Today, national and international legislation prohibiting the harvest of baseball plants has been enacted in an effort to protect the remaining native populations of baseball plants.

These long-lived, slow-growing succulents are characterized by a bulbous shape, V-shaped markings, and seam-like ridges that resemble seams.

Instead of branches or leaves, the plant consists of a single wide stem body from which the flowers sprout.

Baseball plant care

Baseball plants are relatively easy plants to care for, as long as their needs for light and water are met.

They thrive if grown in a standard thick potting mix formulated for cacti and succulents and placed in a location that receives plenty of sunlight or constant bright indirect light.

They are slow-growing plants that can fill your pots before they need to be replanted. Few houseplants require less care than baseball plants.


In their native habitat, baseball plants are used to a lot of direct sunlight. When grown indoors, baseball plants should receive at least four hours of direct sunlight a day, if possible.

Loss of color and pattern, as well as loss of shape, are indications that your baseball plant is not getting enough light; Ethiolated growth ("stilt") is another indication.

Place your baseball plant in a south or east-facing window of your home to ensure it receives adequate sunlight.


Baseball plants require thick, well-draining potting soil to thrive and should be planted in a potting mix intended for cacti and succulents.

Cactus soil is available at most commercial nurseries and garden centers, but if you don't have one available, you can easily make your own by mixing 3 parts regular potting soil, 2 parts coarse sand, and 1 part perlite.


Baseball plants, like most succulents and cacti, cannot tolerate excess water. Water the plant only when the soil is completely dry.

Baseball plants require more water during the spring and summer months, and significantly less water during their dormant period in the fall and winter months.

Temperature and humidity

Baseball plants appreciate warm temperatures. When grown indoors, the average home temperature is more than sufficient.

However, be careful to avoid placing your baseball plant in cold drafty areas as it can inhibit growth. If grown outdoors, they can tolerate occasional temperatures of up to 30 degrees Fahrenheit.


Like most succulents, baseball plants do not require regular fertilization, as they are used to growing in nutrient-poor soils.

However, fertilizing your baseball plant in the spring can help it grow during the peak of the growing season. Make sure to use a cactus / juicy fertilizer for best results.

Propagation of baseball plants

Like other Euphorbia species, the baseball plant is difficult to propagate from seed, as male and female plants require cross-pollination to produce seeds. Also, the seeds grow very slowly.

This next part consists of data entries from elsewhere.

-- ==== Sys2Proof/Machine/CompOps.lean ====
section
/-! DEFINITION. Frame ownership and grants, sequencers, and how runs stop and end (R218 to R225, R239 to R256). -/

namespace Sys2Proof.Machine

open Sys2Proof

/-! ### Runs -/

/-- A run. -/
def runOf (s : State) (id : Nat) : Option Run := s.cmp.runs.find? (·.id == id)

/-- Replaces a run. -/
def setRun (r : Run) (s : State) : State :=
  s.setCmp { s.cmp with runs := s.cmp.runs.map fun q => if q.id == r.id then r else q }

/-- The sequencer of a logical frame. -/
def seqOf (r : Run) (f : Nat) : Option Sequencer := r.seqs[f]?

/-- Replaces a sequencer of a run. -/
def setSeq (id f : Nat) (q : Sequencer) (s : State) : State :=
  match runOf s id with
  | none => s
  | some r => setRun { r with seqs := r.seqs.set f q } s

/-- Changes a sequencer of a run. -/
def modSeq (id f : Nat) (g : Sequencer → Sequencer) (s : State) : State :=
  match (runOf s id).bind fun r => seqOf r f with
  | none => s
  | some q => setSeq id f (g q) s

/-- The number of a sequencer that waits for another frame (R223). -/
def noFrame : Nat := 36

/-! ### The frame-share table (R219, R220) -/

/-- A frame-share row. -/
def shareRow (s : State) (p : Nat) : Nat := tableRow s 0x5053 p

/-- Places reservations on the lowest-numbered frames of each CD mask, partitions ascending (R220). -/
def placeReserved (rows : Nat → Nat) : List (Nat × Nat) :=
  (List.range 64).foldl (fun taken p =>
    let r := rows p
    let free := (List.range 36).filter fun f => bitAt r (12 + f / 9) && ! (taken.any fun t => t.1 == f)
    taken ++ (free.take (field r 5 0)).map fun f => (f, p)) []

/-- A frame-share table has been accepted: frames are reserved anew, and pooled frames' HOLD_US counts from now.
(DESIGN CHOICE, log entry 35.) -/
def placeFrames (s : State) : State :=
  let res := placeReserved (shareRow s)
  (List.range 36).foldl (fun u f =>
    modFrame f (fun fr => { fr with reservedFor := (res.find? (·.1 == f)).map (·.2), sinceUs := nowUs s }) u) s

/-! ### Grants (R218 to R222, R239) -/

/-- The COMPUTE clock of a frame is enabled and open (R221). -/
def frameClocked (s : State) (f : Nat) : Bool := bitAt s.start.frameEnable.toNat f && bitAt s.start.frameOpen.toNat f

/-- A partition's frames, those of a switch toward it among them. -/
def framesOf (s : State) (p : Nat) : List Nat :=
  (List.range 36).filter fun f => (frameOf s f).owner == some p || (frameOf s f).switching == some (some p)

/-- A frame may be granted to a partition. -/
def mayGrant (s : State) (p f : Nat) : Bool :=
  let fr := frameOf s f
  ! fr.outOfUse && frameClocked s f && fr.run.isNone && fr.switching.isNone && bitAt (shareRow s p) (12 + f / 9)
    && match fr.reservedFor with
      | some q => q == p
      | none => match fr.owner with
        | none => true
        | some q => q == p || decide (fr.sinceUs + field (shareRow s q) 31 16 ≤ nowUs s)

/-- The grant order of an eligible frame: the partition's own first, then its reserved ones, then pooled (R239). -/
def grantRank (s : State) (p f : Nat) : Nat :=
  if (frameOf s f).owner == some p then 0 else if (frameOf s f).reservedFor == some p then 1 else 2

/-- Eligible frames of a set, in grant order. -/
def grantOrder (s : State) (p : Nat) (fs : List Nat) : List Nat :=
  let ok := fs.filter (mayGrant s p)
  ok.filter (grantRank s p · == 0) ++ ok.filter (grantRank s p · == 1) ++ ok.filter (grantRank s p · == 2)

/-- The frames a run would be granted, ascending; none while they cannot all be granted at once. -/
def grantFor (s : State) (r : Run) : Option (List Nat) :=
  let pick := fun (fs : List Nat) =>
    let c := (grantOrder s r.part fs).take r.framesWanted
    let added := (c.filter fun f => grantRank s r.part f != 0).length
    if c.length == r.framesWanted && (framesOf s r.part).length + added ≤ field (shareRow s r.part) 11 6
    then some ((List.range 36).filter c.contains) else none
  if r.oneCd then (List.range 4).findSome? fun cd => pick (span (9 * cd) 9) else pick (List.range 36)

/-- A run comes before another: deadline-tagged ones by expiry first, then fetch order (R239). -/
def runBefore (r b : Run) : Bool :=
  match r.expiry, b.expiry with
  | some x, some y => decide (x < y) || (x == y && decide (r.order < b.order))
  | some _, none => true
  | none, some _ => false
  | none, none => r.order < b.order

/-- The head of the runs of a partition that wait (R239). -/
def waitingHead (s : State) (p : Nat) : Option Run :=
  (s.cmp.runs.filter fun r => r.part == p && ! r.granted).foldl (fun a r =>
    match a with
    | none => some r
    | some b => if runBefore r b then some r else some b) none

Euphorbias like E. obesa, which have a single stem structure rather than individual branches, are usually spread by the first decapitation of the plant at ground level.

When new small growth structures emerge around the remaining root body, each new displacement can be carefully cut and replanted in a thick planting mix of cacti and succulents.

These are tall growing plants and it can take up to eight years before they mature into flowering plants.


Baseball plants are well suited to any potting mix formulated for cacti and succulents. They do not require frequent replanting and should only be replanted when the plant's girth is pressing against the edge of the pot.

Protective gardening gloves should be worn at all times when replanting baseball plants, as their sap can irritate the skin on contact.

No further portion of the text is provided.